I care about Free and Open Source licenses in Healthcare IT. I also care about user agreements and PHR privacy statements. So lets dive right in.
First when everyone else was in an uproar about Google Health and Healthvault not being covered by HIPAA, I came to their defence. PHR systems should not be covered by HIPAA and that is a good thing.
I wrote an article on the difficulty of designing software around healthcare privacy laws.
I have written a pretty snarky little post on the definitions of the terms PHR/EHR/EMR, do not have much to say about that except that these terms are still abused by people who sell stuff. Its much more important to consider a feature set in when defining a term like EHR.

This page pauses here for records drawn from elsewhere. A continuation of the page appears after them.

-- ==== Sys2Proof/Machine/Ops.lean ====
section
/-! DEFINITION. The named operations the meanings are made of: responses and events (00_scope.md R14), the actuator
primitives (42_actuator.md), the state machine's transitions (43_state_machine.md), the drains (40_aggregator.md), the
three stages of a tick (41_tick.md), and reset (70_reset_and_hazards.md R260). There are no exceptions to take or
return from (60_exceptions.md R223, R224): `reject` is what stands in their place (R220, R221). -/

namespace Sys2Proof.Machine

/-- What a step answers in this machine. -/
abbrev Result := Host.Outcome State Fault Refusal

/-! ### Primitives (00_scope.md R14) -/

/-- `emit(e)`: appends an output event to the log (10_state.md R46). -/
def emit (e : OutputEvent) (s : State) : State := { s with log := s.log ++ [e] }

/-- `respond(code, data)`: sets the operation's response and ends it; the response goes back to the agent that
submitted the operation (60_exceptions.md R220). -/
def respond (code : ResponseCode) (data : Half) (s : State) : Result :=
  .next { s with responses := s.responses ++ [⟨s.submitter, code, data⟩] }

/-- `reject(code)`: `respond(code, 0)` with no state change and no event (00_scope.md R14). -/
def reject (code : ResponseCode) (s : State) : Result := respond code 0 s

/-! ### The actuator (42_actuator.md R150 to R152) -/

/-- `S.st.actuatorPosition <- v`, and the hardware write of it. MAX_STEP is at most 255 in a legal instance, so every
value written here fits the 8 bits (assumption log 6). -/
def movePosition (v : Nat) (s : State) : State :=
  emit (.potWrite (BitVec.ofNat 8 v)) { s with st := { s.st with actuatorPosition := BitVec.ofNat 8 v } }

/-- `ActSet(v)`: clamped to [0, MAX_STEP]; always writes the hardware (R150). -/
def actSet (v : Nat) (s : State) : State := movePosition (min v s.params.maxStep) s

/-- `ActIncrement()`: one step up, or nothing at MAX_STEP (R151). -/
def actIncrement (s : State) : State :=
  if s.st.actuatorPosition.toNat < s.params.maxStep then movePosition (s.st.actuatorPosition.toNat + 1) s else s

/-- `ActDecrement()`: one step down, or nothing at 0 (R152). -/
def actDecrement (s : State) : State :=
  if 0 < s.st.actuatorPosition.toNat then movePosition (s.st.actuatorPosition.toNat - 1) s else s

/-! ### Transitions of the operating state (43_state_machine.md R160 to R162) -/

/-- `TurnOn()`: refused while EStopped, from Idle enables the output and loads the countdown of a timed run, otherwise
changes nothing. The truth value is what it returns: whether the output is enabled afterwards (R160). -/
def turnOn (s : State) : Bool × State :=
  if s.st.isEmergencyStopped then (false, s)
  else if s.st.isOutputEnabled then (true, s)
  else
    let countdown := if s.cfg.runMode = .timed then s.cfg.runTimerTicks else s.st.runCountdownTicks
    (true, emit (.genOn s.params.waveformKind s.cfg.frequencyHz)
      { s with st := { s.st with isOutputEnabled := true, runCountdownTicks := countdown } })

/-- `TurnOff()`: output off, countdown 0, GEN_OFF on every call; EStop and the actuator stay as they are (R161). -/
def turnOff (s : State) : State :=
  emit .genOff { s with st := { s.st with isOutputEnabled := false, runCountdownTicks := 0 } }

/-- `SetEStop(b)`: enter EStopped through TurnOff, or leave it without resuming the output (R162). -/
def setEStop (b : Bool) (s : State) : State :=
  if b then turnOff { s with st := { s.st with isEmergencyStopped := true } }
  else { s with st := { s.st with isEmergencyStopped := false } }

/-! ### The drains (40_aggregator.md R114, R115) -/

/-- `DrainPWM()`: the triple (on, per, cnt), the three counters zeroed, the capture sequencer left alone (R114). -/
def drainPwm (s : State) : (Nat × Nat × Nat) × State :=
  ((s.pwm.onSum.toNat, s.pwm.periodSum.toNat, s.pwm.count.toNat),
    { s with pwm := { s.pwm with onSum := 0, periodSum := 0, count := 0 } })

/-- `DrainADC()`: the pair (sum, cnt), both zeroed, `skip` left alone (R115). -/
def drainAdc (s : State) : (Nat × Nat) × State :=
  ((s.adc.sum.toNat, s.adc.count.toNat), { s with adc := { s.adc with sum := 0, count := 0 } })

/-! ### Stage 1 of a tick: the measurement reducer (41_tick.md R131) -/

/-- `f`: CPU_CLOCK_HZ * pcnt / per, 0 without a signal. -/
def frequencyOf (p : Params) (per pcnt : Nat) : Nat := if pcnt = 0 ∨ per = 0 then 0 else p.cpuClockHz * pcnt / per

/-- `d`: on * 1000 / per in tenths of a percent, 0 without a signal. -/
def dutyOf (on per pcnt : Nat) : Nat := if pcnt = 0 ∨ per = 0 then 0 else on * 1000 / per

/-- `c`: the signed current of the averaged conversions, before narrowing; 0 without a sample. -/
def currentOf (p : Params) (asum acnt : Nat) : Int :=
  if acnt = 0 then 0
  else
    let avg := asum / acnt
    let volt : Int := (avg * p.fullScaleVoltage / p.adcFullScale : Nat)
    if p.currentInvert then p.midScaleVoltage - volt else volt - p.midScaleVoltage

/-- `p`: current * RATED_BUS_VOLTAGE * duty / 1000, from the stored current and duty. -/
def powerOf (p : Params) (current duty : Half) : Nat := current.toNat * p.ratedBusVoltage * duty.toNat / 1000

/-- `Reduce(on, per, pcnt, asum, acnt)`: the four measured values, each narrowed by saturation, the power from the
narrowed current and duty (R131). -/
def reduce (on per pcnt asum acnt : Nat) (s : State) : State :=
  let duty : Half := satU 16 (dutyOf on per pcnt)
  let current : Half := satU 16 (currentOf s.params asum acnt)
  { s with st := { s.st with
      measuredFrequencyHz := satU 16 (frequencyOf s.params per pcnt)
      measuredDutyCycleDeciPercent := duty
      measuredCurrentDeciAmps := current
      measuredPowerDeciWatts := satU 16 (powerOf s.params current duty) } }

/-- Stage 1: both drains, then the reduction (41_tick.md R130). -/
def measure (s : State) : State :=
  let ((on, per, pcnt), s1) := drainPwm s
  let ((asum, acnt), s2) := drainAdc s1
  reduce on per pcnt asum acnt s2

/-! ### Stage 2 of a tick: the regulation loop (41_tick.md R133, R134) -/

/-- `Regulate()`: one bang-bang step, stopped by the saturation conditions (R133). The duty check of the upper branch is
kept though R131 makes it unreachable (R135). -/
def regulate (s : State) : State :=
  let m := s.st.measuredPowerDeciWatts.toNat
  let r := s.cfg.powerDeciWatts.toNat
  let d := s.st.measuredDutyCycleDeciPercent.toNat
  let pos := s.st.actuatorPosition.toNat
  if m > r then
    if d ≠ 0 ∧ pos ≠ 0 then actDecrement s else s
  else if m < r then
    if d ≤ s.params.dutyMaxThreshold ∧ pos ≠ s.params.maxStep then actIncrement s else s
  else s

/-- Stage 2 with its gate: only when the output is enabled and the mode is ConstantFrequency (R134). -/
def regulateStage (s : State) : State :=
  if s.st.isOutputEnabled ∧ s.cfg.controlMode = .constantFrequency then regulate s else s

/-! ### Stage 3 of a tick: the run countdown (41_tick.md R136) -/

/-- Stage 3 with its gate: the countdown does not go below 0, and reaching 0, from 0 too, turns the output off (R136). -/
def countdownStage (s : State) : State :=
  if s.st.isOutputEnabled ∧ s.cfg.runMode = .timed then
    let left := s.st.runCountdownTicks.toNat - 1
    let s1 := { s with st := { s.st with runCountdownTicks := BitVec.ofNat 16 left } }
    if s1.st.runCountdownTicks = 0 then turnOff s1 else s1
  else s

/-! ### The sample operations' accumulations (40_aggregator.md R110, R112) -/

/-- The decimation counter after one more event, and whether that event is the Nth, the one processed (R110, R112).
The counter stays below N in every state a legal instance reaches (10_state.md R53, assumption log 6). -/
def decimate (n : Nat) (skip : Half) : Bool × Half :=
  if skip.toNat + 1 = n then (true, 0) else (false, BitVec.ofNat 16 (skip.toNat + 1))

/-- The completed cycle of R110's WAIT_RISE2: period and low time are modular differences, the on-time is never
negative, and the sums and the count saturate. -/
def addCycle (p : Params) (ts : Half) (pwm : PwmAccumulator) : PwmAccumulator :=
  let period := subMod p.tsWidth ts pwm.tRise1
  let low := subMod p.tsWidth pwm.tRise1 pwm.tFall
  let onTime := period - min low period
  { pwm with
    periodSum := addsat pwm.periodSum period
    onSum := addsat pwm.onSum onTime
    count := addsat pwm.count 1
    phase := .waitFall }

/-- The three-phase edge state machine (R110): an edge of the polarity not awaited changes nothing. -/
def captureEdge (p : Params) (rising : Bool) (ts : Half) (pwm : PwmAccumulator) : PwmAccumulator :=
  match pwm.phase with
  | .waitFall =>
    if rising then pwm
    else
      let edge := decimate p.pwmDecim pwm.skip
      if edge.1 then { pwm with skip := edge.2, tFall := ts, phase := .waitRise1 } else { pwm with skip := edge.2 }
  | .waitRise1 => if rising then { pwm with tRise1 := ts, phase := .waitRise2 } else pwm
  | .waitRise2 => if rising then addCycle p ts pwm else pwm

/-- One conversion: every Nth is added to the saturating sum and counted (R112). -/
def addConversion (p : Params) (value : Half) (adc : AdcAccumulator) : AdcAccumulator :=
  let conversion := decimate p.adcDecim adc.skip
  if conversion.1 then { sum := addsat adc.sum value.toNat, count := addsat adc.count 1, skip := conversion.2 }
  else { adc with skip := conversion.2 }

/-! ### Reset (70_reset_and_hazards.md R260) -/

/-- `Reset()`: starts a new log, loads DEFAULT_CONFIG, zeroes the status and the accumulators, forces EStopped, and
emits the three reset events in order. It returns no response. The parameters stay: they are the instance. What is
still to arrive and the responses already given lie outside the PRC's state and stay too (assumption log 4). -/
def performReset (s : State) : State :=
  let s1 := { s with
    log := []
    cfg := s.params.defaultConfig
    st := { s.st with
      measuredFrequencyHz := 0, measuredDutyCycleDeciPercent := 0, measuredCurrentDeciAmps := 0,
      measuredPowerDeciWatts := 0, runCountdownTicks := 0, isOutputEnabled := false, isEmergencyStopped := true }
    pwm := { onSum := 0, periodSum := 0, count := 0, phase := .waitFall, skip := 0, tFall := 0, tRise1 := 0 }
    adc := { sum := 0, count := 0, skip := 0 } }
  emit .adcRestart (actSet 0 (emit .genOff s1))

/-! ### Stimuli -/

/-- The next stimulus the PRC receives, and the state once it is taken: arrival order (20_memory.md R68,
60_exceptions.md R228). -/
def takeStimulus (s : State) : Option (Stimulus × State) :=
  match s.inbox with
  | [] => none
  | x :: rest => some (x, { s with inbox := rest })

end Sys2Proof.Machine
end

As I prepare for this lecture I wish I had written more on the “Robots attack” problem, where average people have unreasonable fears about technology, but I have talked some about how we focus on the wrong class of problems, with regards to security threats.
I have not yet talked much about the evils of health IT patents. But I should.
So hopefully, talking a look at all of this I should be able to come up with a good talk.